Segment Start: EXTRACTED ENTRIES

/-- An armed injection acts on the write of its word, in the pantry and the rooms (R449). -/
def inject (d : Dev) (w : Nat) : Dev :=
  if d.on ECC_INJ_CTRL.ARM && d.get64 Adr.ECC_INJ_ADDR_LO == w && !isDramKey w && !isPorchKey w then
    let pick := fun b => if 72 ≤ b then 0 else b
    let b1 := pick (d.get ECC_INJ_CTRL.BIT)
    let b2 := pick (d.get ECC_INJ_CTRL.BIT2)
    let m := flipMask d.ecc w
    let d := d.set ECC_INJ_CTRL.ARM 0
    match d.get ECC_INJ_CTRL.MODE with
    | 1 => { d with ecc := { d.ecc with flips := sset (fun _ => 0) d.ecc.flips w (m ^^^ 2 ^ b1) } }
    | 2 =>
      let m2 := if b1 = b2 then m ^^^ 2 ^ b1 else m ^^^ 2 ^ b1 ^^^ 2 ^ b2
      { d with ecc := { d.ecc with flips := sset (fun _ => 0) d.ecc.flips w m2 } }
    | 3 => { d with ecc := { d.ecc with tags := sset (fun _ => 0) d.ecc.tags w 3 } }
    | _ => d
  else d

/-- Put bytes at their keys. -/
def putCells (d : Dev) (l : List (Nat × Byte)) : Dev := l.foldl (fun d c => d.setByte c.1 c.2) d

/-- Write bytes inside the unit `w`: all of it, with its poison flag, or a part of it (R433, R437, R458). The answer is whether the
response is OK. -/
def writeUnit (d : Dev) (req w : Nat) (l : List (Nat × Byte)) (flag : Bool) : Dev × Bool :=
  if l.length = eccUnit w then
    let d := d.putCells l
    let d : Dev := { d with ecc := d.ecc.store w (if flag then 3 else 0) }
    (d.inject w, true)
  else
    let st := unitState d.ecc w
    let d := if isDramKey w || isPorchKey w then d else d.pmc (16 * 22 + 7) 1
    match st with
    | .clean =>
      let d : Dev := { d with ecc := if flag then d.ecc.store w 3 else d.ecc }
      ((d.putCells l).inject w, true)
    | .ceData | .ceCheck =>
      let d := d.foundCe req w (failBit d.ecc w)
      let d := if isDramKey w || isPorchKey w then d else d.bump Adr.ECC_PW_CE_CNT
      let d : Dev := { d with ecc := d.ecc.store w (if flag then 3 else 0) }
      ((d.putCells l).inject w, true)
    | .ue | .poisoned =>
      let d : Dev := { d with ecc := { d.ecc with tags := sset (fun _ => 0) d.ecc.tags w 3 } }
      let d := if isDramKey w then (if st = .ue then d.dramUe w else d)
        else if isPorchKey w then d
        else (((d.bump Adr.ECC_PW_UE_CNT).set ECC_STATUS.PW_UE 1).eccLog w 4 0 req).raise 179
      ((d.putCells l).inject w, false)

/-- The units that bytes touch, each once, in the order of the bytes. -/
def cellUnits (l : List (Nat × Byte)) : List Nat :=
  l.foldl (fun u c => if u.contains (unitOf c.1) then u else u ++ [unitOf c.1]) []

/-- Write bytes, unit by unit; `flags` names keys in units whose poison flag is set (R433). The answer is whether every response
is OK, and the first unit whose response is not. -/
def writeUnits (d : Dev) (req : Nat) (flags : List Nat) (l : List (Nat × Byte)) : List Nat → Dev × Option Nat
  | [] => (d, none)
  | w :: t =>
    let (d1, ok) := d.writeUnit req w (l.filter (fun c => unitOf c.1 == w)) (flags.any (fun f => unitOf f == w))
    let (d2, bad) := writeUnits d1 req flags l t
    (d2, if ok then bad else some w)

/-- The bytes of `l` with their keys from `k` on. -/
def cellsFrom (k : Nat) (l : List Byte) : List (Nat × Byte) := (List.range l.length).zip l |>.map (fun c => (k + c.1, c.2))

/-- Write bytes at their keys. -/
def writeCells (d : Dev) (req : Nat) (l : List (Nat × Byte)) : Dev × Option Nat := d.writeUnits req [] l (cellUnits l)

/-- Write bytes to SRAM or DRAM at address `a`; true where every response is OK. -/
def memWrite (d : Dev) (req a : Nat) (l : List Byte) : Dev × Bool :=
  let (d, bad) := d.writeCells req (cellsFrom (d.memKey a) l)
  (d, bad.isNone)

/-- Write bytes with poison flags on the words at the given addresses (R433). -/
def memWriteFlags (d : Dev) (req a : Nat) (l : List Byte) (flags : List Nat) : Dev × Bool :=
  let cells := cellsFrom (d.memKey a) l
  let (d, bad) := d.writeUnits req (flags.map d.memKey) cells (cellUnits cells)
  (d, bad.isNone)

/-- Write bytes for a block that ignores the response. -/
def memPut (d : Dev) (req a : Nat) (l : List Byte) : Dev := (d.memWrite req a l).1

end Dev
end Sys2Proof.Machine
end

Segment End: EXTRACTED ENTRIES
Segment Start: EXTRACTED ENTRIES

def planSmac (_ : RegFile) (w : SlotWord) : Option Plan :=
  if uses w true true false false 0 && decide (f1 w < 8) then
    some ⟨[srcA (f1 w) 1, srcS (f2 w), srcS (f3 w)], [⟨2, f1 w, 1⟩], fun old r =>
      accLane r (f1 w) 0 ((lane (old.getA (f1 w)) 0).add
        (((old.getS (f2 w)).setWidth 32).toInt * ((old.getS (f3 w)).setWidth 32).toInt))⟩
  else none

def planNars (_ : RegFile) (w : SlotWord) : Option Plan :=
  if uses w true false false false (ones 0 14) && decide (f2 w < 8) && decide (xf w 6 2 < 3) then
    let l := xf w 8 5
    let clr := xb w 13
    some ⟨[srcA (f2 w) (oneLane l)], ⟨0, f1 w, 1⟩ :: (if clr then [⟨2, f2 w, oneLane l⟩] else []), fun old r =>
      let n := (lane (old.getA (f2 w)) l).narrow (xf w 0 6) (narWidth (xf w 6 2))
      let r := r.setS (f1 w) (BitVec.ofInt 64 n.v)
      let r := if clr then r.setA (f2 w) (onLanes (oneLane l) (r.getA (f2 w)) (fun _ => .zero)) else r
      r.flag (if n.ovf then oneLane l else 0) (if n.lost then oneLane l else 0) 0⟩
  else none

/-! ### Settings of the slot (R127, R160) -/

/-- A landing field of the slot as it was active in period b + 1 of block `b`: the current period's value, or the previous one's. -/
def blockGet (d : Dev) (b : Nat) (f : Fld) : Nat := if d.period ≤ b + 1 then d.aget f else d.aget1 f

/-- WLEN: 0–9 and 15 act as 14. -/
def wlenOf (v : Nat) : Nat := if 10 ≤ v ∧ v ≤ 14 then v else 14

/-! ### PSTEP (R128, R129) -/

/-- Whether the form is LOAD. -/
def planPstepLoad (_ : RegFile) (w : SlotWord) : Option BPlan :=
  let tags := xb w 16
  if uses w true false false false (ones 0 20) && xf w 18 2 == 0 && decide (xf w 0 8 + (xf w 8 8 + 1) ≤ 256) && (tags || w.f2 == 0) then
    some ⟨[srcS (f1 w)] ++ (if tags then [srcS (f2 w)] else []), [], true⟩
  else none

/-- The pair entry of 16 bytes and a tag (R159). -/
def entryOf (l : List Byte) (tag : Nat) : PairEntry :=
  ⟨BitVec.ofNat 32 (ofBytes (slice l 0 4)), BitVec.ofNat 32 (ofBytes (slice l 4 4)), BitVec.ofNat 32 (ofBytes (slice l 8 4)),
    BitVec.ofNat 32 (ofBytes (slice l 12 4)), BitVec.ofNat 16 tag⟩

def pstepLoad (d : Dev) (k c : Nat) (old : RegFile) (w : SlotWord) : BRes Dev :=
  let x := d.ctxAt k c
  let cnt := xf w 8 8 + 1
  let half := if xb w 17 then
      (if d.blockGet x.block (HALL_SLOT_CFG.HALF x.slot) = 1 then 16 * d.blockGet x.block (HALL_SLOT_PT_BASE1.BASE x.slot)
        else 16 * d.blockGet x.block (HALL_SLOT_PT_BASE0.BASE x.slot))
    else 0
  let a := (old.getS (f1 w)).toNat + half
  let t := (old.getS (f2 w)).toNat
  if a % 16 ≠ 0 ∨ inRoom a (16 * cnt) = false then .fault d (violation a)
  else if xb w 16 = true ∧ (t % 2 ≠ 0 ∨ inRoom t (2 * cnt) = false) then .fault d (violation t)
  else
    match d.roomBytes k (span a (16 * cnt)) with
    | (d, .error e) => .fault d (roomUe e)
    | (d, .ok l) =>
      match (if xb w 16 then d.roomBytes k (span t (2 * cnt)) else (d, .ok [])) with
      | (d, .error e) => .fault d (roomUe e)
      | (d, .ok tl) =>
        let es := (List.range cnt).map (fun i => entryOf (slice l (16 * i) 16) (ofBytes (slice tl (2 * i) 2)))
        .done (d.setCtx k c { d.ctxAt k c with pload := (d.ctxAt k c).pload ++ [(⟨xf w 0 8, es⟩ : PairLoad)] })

Segment End: EXTRACTED ENTRIES

__WHAT IS EXPECTED__: From the listing above, return the lines starting at the one with "BitVec.ofNat 32 (ofBytes (slice l 12" and ending at the one with "(d.setCtx k c", both kept, exactly as they appear and nothing more.

__TASK RESPONSE__:
    BitVec.ofNat 32 (ofBytes (slice l 12 4)), BitVec.ofNat 16 tag⟩

def pstepLoad (d : Dev) (k c : Nat) (old : RegFile) (w : SlotWord) : BRes Dev :=
  let x := d.ctxAt k c
  let cnt := xf w 8 8 + 1
  let half := if xb w 17 then
      (if d.blockGet x.block (HALL_SLOT_CFG.HALF x.slot) = 1 then 16 * d.blockGet x.block (HALL_SLOT_PT_BASE1.BASE x.slot)
        else 16 * d.blockGet x.block (HALL_SLOT_PT_BASE0.BASE x.slot))
    else 0
  let a := (old.getS (f1 w)).toNat + half
  let t := (old.getS (f2 w)).toNat
  if a % 16 ≠ 0 ∨ inRoom a (16 * cnt) = false then .fault d (violation a)
  else if xb w 16 = true ∧ (t % 2 ≠ 0 ∨ inRoom t (2 * cnt) = false) then .fault d (violation t)
  else
    match d.roomBytes k (span a (16 * cnt)) with
    | (d, .error e) => .fault d (roomUe e)
    | (d, .ok l) =>
      match (if xb w 16 then d.roomBytes k (span t (2 * cnt)) else (d, .ok [])) with
      | (d, .error e) => .fault d (roomUe e)
      | (d, .ok tl) =>
        let es := (List.range cnt).map (fun i => entryOf (slice l (16 * i) 16) (ofBytes (slice tl (2 * i) 2)))
        .done (d.setCtx k c { d.ctxAt k c with pload := (d.ctxAt k c).pload ++ [(⟨xf w 0 8, es⟩ : PairLoad)] })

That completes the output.